Overall, although we did not detect any C2 × C3 F1 hybrids in our sampling, introgression between the C2 and C3 groups appears to be the most likely explanation for the shared polymorphism pattern in our data. Moreover, the presence of alleles in the C2 group that are shared with the C3 group suggests that introgression may be bidirectional. This has major implications for the epidemiology of Hv as it creates the possibility of genetic exchange between two divergent groups adapted to different sets of coffee hosts. In principle, this could quickly generate novel genetic recombinants and promote rapid adaptation to new resistant coffee hosts. Hybridization and introgression are being increasingly regarded as important for the rapid emergence of novel pathotypes or even species (Menardo et al., 2016; Stukenbrock, 2016; Stukenbrock and McDonald, 2008). In the case of Hv, this would certainly represent an opportunity for the pathogen to respond to the introgression of resistance genes from diploid coffee species into tetraploids. However, whether or not these introgression events are actually adaptive remains untested. In our sampling, we could only detect a clear signal of introgression in three isolates of the C3 group, but it is entirely possible that more events have already occurred. Our results are not consistent with this being a single and geographically restricted event, but are most likely the result of multiple independent events. The introgressed isolates were found in geographically distant locations and present a very small overlap in the introgressed SNPs. PCA of the C3 group alone also revealed that the introgressed isolates do not cluster together (Fig. S6, see Supporting Information). If we combine this information with the occurrence of recombination within the C3 group (see below), the dissemination of only a few adaptive key alleles that are harder to detect becomes a likely possibility, and one that may be more common than previously thought (Anderson et al., 2009; Rheindt et al., 2014).

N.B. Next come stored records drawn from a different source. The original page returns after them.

-- ==== Sys2Proof/Machine/Branch.lean ====
section
/-! DEFINITION. Branches, jumps and zero-overhead loops (R128 to R130). -/
namespace Sys2Proof.Machine

/-- R128: a conditional branch. -/
def branchIf (s : State) (p : Bool) (o : BitVec 11) : Host.Outcome State Fault Refusal :=
  .next (if p then s.jumpTo (s.branchTarget o) else s.retire)

/-- R128: B.EQ. -/
def execBEq (a b : Reg) (o : BitVec 11) (s : State) : Host.Outcome State Fault Refusal :=
  branchIf s (s.g a == s.g b) o

/-- R128: B.NE. -/
def execBNe (a b : Reg) (o : BitVec 11) (s : State) : Host.Outcome State Fault Refusal :=
  branchIf s (s.g a != s.g b) o

/-- R128: B.LT, signed. -/
def execBLt (a b : Reg) (o : BitVec 11) (s : State) : Host.Outcome State Fault Refusal :=
  branchIf s ((s.g a).slt (s.g b)) o

/-- R128: B.GE, signed. -/
def execBGe (a b : Reg) (o : BitVec 11) (s : State) : Host.Outcome State Fault Refusal :=
  branchIf s (!(s.g a).slt (s.g b)) o

/-- R128: B.LTZ, unsigned. -/
def execBLtz (a b : Reg) (o : BitVec 11) (s : State) : Host.Outcome State Fault Refusal :=
  branchIf s ((s.g a).ult (s.g b)) o

/-- R128: B.GEZ, unsigned. -/
def execBGez (a b : Reg) (o : BitVec 11) (s : State) : Host.Outcome State Fault Refusal :=
  branchIf s (!(s.g a).ult (s.g b)) o

/-- R128: JAL. -/
def execJal (d : Reg) (i : BitVec 21) (s : State) : Host.Outcome State Fault Refusal :=
  .next ((s.setG d (s.cur.regs.acpc + 4)).jumpTo (s.jalTarget i))

/-- R128: JR; a target that is not a multiple of 4 raises 0x03. [log 21 DEDUCED] -/
def execJr (d a : Reg) (i : BitVec 16) (s : State) : Host.Outcome State Fault Refusal :=
  let t := s.ea a i
  .next (if t.toNat % 4 ≠ 0 then s.trap 0x03 t else (s.setG d (s.cur.regs.acpc + 4)).jumpTo t)

/-- R129: the checks of LOOP and LOOPI at `pc`. -/
def loopOk (r : Regs) (pc : Dbl) (l : Lvl) (n : Nat) : Bool :=
  !r.faultH && !r.lb[l.val].on &&
  match r.innermost r.activeLevels with
  | none => true
  | some k => r.inBody k (pc + 4) && r.inBody k (pc + BitVec.ofNat 64 (4 * n)) &&
      decide ((pc + BitVec.ofNat 64 (4 * n)).toNat < r.lbase.toNat + 4 * 255)

/-- R130: the registers after a LOOP or LOOPI at ACPC with `count` above 0. -/
def Regs.openLoop (r : Regs) (l : Lvl) (count : W32) (len : BitVec 8) : Regs :=
  let body := r.acpc + 4
  let base := if r.looping then r.lbase else body
  { r with
    lbase := base, acpc := body,
    lb := r.lb.set l.val
      { count := count, len := len, start := BitVec.ofNat 8 ((body - base).toNat / 4), on := true },
    lc := r.lc.set l.val 0 }

/-- R129, R130: LOOP and LOOPI with a count of `count`; a count of 0 skips the body (A16, DEDUCED). -/
def loopInstr (i : Instr) (s : State) (l : BitVec 2) (count : Nat) (len : BitVec 8) : State :=
  let r := s.cur.regs
  let k : Lvl := Fin.ofNat 3 l.toNat
  if 2 ^ 32 ≤ count || !loopOk r r.acpc k len.toNat then s.trap 0x01 (wordArg i)
  else if count = 0 then s.updCur fun a => a.updRegs fun r =>
    { r with acpc := r.acpc + BitVec.ofNat 64 (4 * len.toNat) + 4 }
  else
    let s := s.updCur fun a => a.updRegs fun r => r.openLoop k (BitVec.ofNat 32 count) len
    if r.looping then s else fillLoop s s.me (r.acpc + 4) len.toNat

/-- R129, R130: LOOP. -/
def execLoop (l : BitVec 2) (a : Reg) (n : BitVec 8) (s : State) : Host.Outcome State Fault Refusal :=
  .next (loopInstr (.loop l a n) s l (s.g a).toNat n)

/-- R129, R130: LOOPI. -/
def execLoopi (l : BitVec 2) (c : BitVec 16) (n : BitVec 8) (s : State) : Host.Outcome State Fault Refusal :=
  .next (loopInstr (.loopi l c n) s l c.toNat n)

end Sys2Proof.Machine
end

The emergence and evolutionary history of the C3 group

With the clustering of isolates infecting the most economically relevant coffee hosts into a single group, our interest was shifted to how the C3 group emerged and subsequently evolved. Even with the application of thousands of SNPs, no significant genetic structuring was found according to geographical origin or pathotype within this group, apart from the incipient separation of isolates with basal pathotypes. To explain this apparent panmixia, in addition to the previously identified factors of worldwide expansion of coffee trade and high vagility of Hv spores (McCook and Vandermeer, 2015; Talhinhas et al., 2017), this work suggests two additional factors that may be tightly linked to the evolutionary potential of the C3 group: a recent origin and reticulate evolution, i.e. evolution shaped by hybridization/recombination between diverging lineages.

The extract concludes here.